#### Extracted records ####

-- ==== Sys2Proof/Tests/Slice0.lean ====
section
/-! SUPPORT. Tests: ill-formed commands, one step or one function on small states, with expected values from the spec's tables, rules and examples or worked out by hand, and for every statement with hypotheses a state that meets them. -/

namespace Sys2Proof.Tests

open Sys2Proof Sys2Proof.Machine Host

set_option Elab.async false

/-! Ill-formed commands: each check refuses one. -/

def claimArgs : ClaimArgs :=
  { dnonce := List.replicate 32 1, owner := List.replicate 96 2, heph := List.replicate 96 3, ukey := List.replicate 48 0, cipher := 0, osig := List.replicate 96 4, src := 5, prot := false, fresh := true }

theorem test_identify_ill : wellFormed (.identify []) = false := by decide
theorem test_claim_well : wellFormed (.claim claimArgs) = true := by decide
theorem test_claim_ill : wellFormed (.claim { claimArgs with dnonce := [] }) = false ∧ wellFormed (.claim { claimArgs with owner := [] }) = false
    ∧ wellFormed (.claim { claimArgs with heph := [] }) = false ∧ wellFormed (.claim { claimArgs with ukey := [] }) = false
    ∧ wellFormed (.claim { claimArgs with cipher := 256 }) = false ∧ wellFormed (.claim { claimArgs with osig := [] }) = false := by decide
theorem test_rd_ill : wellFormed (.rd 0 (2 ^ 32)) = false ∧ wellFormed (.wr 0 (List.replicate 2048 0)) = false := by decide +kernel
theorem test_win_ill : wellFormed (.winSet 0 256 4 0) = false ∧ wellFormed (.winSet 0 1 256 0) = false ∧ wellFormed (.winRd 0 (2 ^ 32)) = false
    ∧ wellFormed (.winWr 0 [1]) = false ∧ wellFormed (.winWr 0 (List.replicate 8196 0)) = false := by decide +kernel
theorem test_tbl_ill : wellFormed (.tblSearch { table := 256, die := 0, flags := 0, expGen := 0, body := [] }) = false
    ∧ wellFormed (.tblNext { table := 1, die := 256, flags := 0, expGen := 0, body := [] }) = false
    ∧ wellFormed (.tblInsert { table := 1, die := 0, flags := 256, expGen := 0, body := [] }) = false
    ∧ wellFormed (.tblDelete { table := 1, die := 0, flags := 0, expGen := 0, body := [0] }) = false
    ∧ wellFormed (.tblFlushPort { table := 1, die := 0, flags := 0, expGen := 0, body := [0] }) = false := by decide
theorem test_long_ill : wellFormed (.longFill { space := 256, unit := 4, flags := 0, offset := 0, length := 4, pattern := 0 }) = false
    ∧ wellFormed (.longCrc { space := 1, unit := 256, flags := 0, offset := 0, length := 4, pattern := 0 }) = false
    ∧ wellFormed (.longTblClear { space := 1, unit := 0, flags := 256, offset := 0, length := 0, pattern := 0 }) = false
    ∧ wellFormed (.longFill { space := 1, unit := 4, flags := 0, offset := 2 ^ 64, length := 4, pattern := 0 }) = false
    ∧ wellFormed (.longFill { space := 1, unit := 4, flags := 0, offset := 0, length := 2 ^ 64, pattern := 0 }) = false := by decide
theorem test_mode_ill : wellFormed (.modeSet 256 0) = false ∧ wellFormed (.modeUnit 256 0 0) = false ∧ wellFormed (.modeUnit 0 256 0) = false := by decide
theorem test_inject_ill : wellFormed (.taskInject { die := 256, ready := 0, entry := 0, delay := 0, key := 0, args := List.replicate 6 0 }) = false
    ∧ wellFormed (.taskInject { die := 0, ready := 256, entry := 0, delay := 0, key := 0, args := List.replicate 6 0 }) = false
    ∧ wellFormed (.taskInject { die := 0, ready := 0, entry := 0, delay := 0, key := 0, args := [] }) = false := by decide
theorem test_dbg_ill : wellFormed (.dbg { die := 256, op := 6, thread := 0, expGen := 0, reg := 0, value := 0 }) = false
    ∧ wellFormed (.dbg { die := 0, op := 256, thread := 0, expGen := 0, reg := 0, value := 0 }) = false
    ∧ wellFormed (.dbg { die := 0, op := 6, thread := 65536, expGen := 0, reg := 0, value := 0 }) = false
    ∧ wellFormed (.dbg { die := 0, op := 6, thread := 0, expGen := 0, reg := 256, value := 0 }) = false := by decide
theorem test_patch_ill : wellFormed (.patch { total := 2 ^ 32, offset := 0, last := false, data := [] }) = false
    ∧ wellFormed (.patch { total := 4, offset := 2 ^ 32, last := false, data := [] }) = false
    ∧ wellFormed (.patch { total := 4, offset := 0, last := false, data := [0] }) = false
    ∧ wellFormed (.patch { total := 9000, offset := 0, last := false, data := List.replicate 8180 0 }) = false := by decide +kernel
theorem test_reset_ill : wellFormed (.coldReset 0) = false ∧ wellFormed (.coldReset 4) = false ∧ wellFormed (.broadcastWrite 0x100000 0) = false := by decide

####
#### Extracted records ####

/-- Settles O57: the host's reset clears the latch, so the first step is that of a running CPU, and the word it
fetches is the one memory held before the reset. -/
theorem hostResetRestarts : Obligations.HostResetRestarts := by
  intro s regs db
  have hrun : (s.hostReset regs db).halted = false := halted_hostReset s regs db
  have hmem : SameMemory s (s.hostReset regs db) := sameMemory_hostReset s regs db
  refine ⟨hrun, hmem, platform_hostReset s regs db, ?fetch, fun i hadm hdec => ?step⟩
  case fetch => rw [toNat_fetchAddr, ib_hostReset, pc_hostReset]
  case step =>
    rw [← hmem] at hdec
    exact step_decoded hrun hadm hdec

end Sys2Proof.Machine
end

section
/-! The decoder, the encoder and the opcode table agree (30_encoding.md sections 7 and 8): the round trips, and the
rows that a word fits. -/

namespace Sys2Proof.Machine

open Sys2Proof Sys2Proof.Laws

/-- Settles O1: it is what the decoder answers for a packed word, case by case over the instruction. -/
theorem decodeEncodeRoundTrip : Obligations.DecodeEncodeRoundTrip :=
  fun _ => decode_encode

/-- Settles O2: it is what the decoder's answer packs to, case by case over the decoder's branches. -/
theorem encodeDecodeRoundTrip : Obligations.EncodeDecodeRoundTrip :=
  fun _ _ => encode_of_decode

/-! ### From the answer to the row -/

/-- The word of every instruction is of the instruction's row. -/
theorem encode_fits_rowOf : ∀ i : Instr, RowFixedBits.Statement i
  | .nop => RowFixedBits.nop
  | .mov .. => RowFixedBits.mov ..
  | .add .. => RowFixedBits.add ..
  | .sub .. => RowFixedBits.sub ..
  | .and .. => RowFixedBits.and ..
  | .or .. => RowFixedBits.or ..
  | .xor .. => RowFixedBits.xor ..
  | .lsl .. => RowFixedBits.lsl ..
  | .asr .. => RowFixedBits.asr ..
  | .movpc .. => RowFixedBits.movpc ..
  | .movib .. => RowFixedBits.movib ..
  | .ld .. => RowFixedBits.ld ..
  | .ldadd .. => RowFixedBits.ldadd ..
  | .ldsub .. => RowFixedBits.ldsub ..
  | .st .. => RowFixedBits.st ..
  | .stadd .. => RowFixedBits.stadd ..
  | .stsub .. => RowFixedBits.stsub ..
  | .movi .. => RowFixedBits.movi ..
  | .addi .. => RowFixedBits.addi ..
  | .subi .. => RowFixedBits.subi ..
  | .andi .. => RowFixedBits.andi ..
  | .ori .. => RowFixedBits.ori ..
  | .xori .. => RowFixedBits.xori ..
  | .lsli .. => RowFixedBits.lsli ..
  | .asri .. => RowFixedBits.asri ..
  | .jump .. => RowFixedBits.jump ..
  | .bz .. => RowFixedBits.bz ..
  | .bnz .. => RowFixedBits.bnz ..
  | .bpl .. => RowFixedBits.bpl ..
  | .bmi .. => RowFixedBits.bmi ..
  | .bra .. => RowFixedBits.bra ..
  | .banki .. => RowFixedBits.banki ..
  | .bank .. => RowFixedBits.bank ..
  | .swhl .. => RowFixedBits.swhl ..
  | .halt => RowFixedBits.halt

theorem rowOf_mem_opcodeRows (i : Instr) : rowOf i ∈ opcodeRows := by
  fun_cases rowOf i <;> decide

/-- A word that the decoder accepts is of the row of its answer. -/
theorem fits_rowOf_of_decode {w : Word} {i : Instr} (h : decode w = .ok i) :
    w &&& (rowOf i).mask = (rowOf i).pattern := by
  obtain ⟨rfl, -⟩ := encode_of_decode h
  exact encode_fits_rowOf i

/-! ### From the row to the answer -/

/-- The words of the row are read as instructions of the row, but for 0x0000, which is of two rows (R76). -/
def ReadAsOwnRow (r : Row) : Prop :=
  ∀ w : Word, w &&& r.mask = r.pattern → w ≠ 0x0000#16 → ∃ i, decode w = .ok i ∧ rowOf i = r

####
#### Extracted records ####

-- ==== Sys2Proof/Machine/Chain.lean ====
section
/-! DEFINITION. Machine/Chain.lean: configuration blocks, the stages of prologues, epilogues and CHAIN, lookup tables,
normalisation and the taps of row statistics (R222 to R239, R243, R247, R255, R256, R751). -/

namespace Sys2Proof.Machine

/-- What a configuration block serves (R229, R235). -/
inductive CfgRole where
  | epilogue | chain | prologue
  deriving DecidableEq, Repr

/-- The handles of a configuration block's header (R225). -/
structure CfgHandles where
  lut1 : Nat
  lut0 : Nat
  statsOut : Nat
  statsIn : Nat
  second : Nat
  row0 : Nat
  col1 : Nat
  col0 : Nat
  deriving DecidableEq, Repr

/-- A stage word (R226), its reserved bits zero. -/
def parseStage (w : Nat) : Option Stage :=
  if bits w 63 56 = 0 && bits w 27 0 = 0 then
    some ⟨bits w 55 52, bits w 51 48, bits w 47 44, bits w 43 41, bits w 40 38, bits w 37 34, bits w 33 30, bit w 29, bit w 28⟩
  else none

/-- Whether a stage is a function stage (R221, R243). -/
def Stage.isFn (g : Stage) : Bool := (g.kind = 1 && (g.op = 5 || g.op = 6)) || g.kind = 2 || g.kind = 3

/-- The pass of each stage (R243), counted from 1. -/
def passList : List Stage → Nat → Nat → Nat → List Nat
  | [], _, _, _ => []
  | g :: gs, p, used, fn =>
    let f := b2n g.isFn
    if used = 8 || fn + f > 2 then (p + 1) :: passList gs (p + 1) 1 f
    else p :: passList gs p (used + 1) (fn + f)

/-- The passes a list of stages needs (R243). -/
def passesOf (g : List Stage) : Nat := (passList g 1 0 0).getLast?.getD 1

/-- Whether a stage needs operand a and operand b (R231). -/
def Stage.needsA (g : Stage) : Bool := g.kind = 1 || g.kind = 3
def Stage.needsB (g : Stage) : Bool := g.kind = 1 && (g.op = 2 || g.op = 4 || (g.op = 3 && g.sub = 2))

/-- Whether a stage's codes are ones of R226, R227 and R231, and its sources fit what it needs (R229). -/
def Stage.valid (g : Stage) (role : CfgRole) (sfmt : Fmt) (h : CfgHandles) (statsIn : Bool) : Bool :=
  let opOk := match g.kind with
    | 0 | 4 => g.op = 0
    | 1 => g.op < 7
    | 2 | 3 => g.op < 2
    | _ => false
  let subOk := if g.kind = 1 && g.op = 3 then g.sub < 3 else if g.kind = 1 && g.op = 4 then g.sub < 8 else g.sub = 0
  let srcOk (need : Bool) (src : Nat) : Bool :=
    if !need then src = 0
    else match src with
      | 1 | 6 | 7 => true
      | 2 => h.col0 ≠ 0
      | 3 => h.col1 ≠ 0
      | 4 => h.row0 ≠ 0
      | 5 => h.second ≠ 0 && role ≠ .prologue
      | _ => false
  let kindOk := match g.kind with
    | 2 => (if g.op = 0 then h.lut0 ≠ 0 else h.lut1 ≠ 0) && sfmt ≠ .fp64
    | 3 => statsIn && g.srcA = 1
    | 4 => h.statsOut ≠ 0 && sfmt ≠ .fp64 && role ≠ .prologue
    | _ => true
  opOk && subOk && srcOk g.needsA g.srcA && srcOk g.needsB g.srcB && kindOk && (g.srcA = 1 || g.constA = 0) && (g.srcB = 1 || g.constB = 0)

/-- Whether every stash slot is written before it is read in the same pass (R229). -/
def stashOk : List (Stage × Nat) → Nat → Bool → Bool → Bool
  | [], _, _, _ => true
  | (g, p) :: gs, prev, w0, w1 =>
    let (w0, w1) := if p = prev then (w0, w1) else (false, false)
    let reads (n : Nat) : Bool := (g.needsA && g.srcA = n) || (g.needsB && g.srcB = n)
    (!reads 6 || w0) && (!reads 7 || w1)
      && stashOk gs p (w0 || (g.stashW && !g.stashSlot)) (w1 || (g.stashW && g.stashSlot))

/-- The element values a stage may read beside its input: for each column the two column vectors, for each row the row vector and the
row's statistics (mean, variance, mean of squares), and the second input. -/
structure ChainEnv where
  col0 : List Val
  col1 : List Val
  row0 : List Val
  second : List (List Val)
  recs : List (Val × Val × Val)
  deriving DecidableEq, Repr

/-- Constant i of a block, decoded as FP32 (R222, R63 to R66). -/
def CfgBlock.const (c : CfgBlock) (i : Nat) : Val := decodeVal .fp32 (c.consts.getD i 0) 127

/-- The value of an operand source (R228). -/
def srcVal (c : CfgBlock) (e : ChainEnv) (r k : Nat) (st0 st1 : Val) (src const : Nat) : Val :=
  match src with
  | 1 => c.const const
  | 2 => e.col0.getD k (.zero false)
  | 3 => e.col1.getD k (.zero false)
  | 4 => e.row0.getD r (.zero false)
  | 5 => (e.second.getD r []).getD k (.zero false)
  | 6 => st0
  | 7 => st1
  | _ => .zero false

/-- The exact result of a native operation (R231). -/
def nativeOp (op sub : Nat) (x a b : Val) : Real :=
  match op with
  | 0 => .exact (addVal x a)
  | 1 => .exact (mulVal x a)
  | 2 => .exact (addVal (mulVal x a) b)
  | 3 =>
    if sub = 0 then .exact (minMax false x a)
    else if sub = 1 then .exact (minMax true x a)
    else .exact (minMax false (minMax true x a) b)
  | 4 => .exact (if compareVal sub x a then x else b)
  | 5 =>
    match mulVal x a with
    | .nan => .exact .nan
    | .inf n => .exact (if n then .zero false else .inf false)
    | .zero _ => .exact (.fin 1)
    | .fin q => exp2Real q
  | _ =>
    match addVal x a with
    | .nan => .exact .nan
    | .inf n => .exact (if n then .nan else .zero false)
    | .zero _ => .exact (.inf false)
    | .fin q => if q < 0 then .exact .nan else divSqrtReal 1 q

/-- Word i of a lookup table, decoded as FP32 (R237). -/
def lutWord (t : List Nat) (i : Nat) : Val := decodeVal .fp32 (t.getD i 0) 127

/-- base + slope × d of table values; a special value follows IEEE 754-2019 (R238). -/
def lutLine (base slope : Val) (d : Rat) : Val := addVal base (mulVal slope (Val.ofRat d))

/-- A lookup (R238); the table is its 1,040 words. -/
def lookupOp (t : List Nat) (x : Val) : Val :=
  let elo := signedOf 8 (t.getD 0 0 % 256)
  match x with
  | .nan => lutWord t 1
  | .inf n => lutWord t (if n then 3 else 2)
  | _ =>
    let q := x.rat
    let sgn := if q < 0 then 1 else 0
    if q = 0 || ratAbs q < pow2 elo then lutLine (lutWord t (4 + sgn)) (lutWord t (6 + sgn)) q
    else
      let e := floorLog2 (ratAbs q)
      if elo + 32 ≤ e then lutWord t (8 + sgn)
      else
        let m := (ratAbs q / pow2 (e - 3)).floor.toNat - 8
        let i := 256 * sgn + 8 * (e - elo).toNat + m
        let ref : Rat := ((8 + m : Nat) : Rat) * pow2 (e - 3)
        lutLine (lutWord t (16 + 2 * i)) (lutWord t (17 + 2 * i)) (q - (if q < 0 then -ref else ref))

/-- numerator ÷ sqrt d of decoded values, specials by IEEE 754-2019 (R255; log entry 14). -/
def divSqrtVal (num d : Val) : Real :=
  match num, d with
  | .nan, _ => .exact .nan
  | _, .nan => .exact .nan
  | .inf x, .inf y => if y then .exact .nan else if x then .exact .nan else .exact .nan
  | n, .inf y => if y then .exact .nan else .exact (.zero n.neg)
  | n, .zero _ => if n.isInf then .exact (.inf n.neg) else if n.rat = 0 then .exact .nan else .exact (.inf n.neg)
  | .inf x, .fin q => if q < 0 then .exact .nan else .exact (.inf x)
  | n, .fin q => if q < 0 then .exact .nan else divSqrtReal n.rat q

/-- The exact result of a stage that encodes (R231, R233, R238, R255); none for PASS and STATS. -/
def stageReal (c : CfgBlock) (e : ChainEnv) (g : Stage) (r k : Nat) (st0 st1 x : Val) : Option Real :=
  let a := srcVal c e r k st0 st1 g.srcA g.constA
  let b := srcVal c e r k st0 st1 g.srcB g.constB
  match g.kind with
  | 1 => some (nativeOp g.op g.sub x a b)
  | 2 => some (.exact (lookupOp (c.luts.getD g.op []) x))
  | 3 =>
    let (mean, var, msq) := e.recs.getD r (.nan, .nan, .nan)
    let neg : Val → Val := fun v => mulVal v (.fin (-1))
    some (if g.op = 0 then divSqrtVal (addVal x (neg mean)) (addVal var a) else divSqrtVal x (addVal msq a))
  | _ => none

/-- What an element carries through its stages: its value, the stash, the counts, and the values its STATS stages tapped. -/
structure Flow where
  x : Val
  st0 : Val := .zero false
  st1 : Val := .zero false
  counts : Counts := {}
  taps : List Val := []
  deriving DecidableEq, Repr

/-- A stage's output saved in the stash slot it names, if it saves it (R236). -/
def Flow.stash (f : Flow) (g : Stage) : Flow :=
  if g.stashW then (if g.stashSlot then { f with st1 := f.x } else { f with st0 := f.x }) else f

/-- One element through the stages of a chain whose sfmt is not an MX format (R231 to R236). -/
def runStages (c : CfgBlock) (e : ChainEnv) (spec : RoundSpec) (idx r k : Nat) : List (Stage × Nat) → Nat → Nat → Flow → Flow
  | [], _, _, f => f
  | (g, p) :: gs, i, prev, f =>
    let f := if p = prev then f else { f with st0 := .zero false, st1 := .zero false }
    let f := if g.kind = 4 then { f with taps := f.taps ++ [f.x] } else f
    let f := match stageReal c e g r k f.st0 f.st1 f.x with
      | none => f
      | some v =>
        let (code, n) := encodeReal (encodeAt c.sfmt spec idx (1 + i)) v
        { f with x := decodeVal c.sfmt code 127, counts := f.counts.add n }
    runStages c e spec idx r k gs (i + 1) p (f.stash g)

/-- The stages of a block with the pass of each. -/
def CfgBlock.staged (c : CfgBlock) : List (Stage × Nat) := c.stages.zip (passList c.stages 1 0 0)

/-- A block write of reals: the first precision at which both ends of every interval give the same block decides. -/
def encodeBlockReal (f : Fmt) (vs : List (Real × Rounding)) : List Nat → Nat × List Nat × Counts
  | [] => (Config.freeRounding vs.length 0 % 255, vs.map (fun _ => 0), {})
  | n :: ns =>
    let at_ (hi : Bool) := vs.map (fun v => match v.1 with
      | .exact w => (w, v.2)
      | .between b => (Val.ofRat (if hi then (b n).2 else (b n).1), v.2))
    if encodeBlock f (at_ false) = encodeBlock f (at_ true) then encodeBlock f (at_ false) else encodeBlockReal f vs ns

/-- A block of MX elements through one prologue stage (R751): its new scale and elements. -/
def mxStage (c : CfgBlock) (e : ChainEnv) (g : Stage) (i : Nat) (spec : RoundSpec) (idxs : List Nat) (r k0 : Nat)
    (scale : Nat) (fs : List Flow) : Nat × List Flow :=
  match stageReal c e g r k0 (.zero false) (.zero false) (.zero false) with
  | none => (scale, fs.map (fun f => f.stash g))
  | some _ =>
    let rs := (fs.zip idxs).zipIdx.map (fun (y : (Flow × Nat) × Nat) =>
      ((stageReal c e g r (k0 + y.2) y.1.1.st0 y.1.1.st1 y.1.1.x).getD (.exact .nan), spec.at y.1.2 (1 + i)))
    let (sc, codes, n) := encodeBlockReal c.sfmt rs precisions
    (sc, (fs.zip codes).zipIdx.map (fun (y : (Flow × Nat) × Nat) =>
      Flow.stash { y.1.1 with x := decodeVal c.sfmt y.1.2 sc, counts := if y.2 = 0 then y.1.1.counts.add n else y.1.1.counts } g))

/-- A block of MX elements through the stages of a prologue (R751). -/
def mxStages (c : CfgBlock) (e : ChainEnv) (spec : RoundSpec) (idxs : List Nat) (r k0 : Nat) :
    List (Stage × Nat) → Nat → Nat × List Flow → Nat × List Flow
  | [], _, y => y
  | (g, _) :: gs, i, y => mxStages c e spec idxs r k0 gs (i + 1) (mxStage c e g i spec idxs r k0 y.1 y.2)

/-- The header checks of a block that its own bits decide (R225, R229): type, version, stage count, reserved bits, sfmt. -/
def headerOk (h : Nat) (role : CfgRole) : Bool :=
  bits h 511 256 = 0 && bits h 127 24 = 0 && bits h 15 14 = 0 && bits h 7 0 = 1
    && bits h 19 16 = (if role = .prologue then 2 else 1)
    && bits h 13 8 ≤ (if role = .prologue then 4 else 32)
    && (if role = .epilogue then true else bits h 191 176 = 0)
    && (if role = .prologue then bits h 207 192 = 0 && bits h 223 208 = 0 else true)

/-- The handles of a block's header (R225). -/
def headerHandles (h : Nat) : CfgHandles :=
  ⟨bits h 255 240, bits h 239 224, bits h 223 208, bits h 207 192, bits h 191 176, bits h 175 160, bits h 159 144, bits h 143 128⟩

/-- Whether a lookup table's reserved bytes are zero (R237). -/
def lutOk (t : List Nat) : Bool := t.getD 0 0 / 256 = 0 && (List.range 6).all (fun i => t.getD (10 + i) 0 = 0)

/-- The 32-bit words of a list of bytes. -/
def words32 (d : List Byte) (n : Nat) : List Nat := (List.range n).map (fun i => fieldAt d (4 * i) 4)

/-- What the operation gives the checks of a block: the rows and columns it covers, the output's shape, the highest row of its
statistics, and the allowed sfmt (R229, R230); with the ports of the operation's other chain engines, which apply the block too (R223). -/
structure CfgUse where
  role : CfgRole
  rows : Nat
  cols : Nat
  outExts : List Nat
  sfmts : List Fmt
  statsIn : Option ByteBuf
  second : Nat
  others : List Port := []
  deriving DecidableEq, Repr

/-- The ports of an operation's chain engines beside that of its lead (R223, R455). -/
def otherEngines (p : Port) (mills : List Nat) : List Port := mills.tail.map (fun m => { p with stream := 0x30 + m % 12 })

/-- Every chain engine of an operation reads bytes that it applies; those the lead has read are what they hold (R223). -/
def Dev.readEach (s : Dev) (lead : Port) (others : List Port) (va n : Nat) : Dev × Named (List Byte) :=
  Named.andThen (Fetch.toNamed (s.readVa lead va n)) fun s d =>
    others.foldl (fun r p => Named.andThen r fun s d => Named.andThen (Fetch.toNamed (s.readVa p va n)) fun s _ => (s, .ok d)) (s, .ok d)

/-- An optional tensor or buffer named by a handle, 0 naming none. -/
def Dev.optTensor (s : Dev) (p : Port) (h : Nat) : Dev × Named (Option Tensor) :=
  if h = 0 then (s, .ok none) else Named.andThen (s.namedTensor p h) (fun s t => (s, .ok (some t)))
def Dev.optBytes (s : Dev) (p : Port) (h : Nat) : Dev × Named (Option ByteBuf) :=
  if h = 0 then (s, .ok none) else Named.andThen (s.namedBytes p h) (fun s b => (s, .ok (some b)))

####

Assignment: Wherever the line holding "def mxStages (c" falls in the entries above, copy exactly from it through the line holding "def headerHandles (h", inclusive, and add nothing.

Response area:
def mxStages (c : CfgBlock) (e : ChainEnv) (spec : RoundSpec) (idxs : List Nat) (r k0 : Nat) :
    List (Stage × Nat) → Nat → Nat × List Flow → Nat × List Flow
  | [], _, y => y
  | (g, _) :: gs, i, y => mxStages c e spec idxs r k0 gs (i + 1) (mxStage c e g i spec idxs r k0 y.1 y.2)

/-- The header checks of a block that its own bits decide (R225, R229): type, version, stage count, reserved bits, sfmt. -/
def headerOk (h : Nat) (role : CfgRole) : Bool :=
  bits h 511 256 = 0 && bits h 127 24 = 0 && bits h 15 14 = 0 && bits h 7 0 = 1
    && bits h 19 16 = (if role = .prologue then 2 else 1)
    && bits h 13 8 ≤ (if role = .prologue then 4 else 32)
    && (if role = .epilogue then true else bits h 191 176 = 0)
    && (if role = .prologue then bits h 207 192 = 0 && bits h 223 208 = 0 else true)

/-- The handles of a block's header (R225). -/
def headerHandles (h : Nat) : CfgHandles :=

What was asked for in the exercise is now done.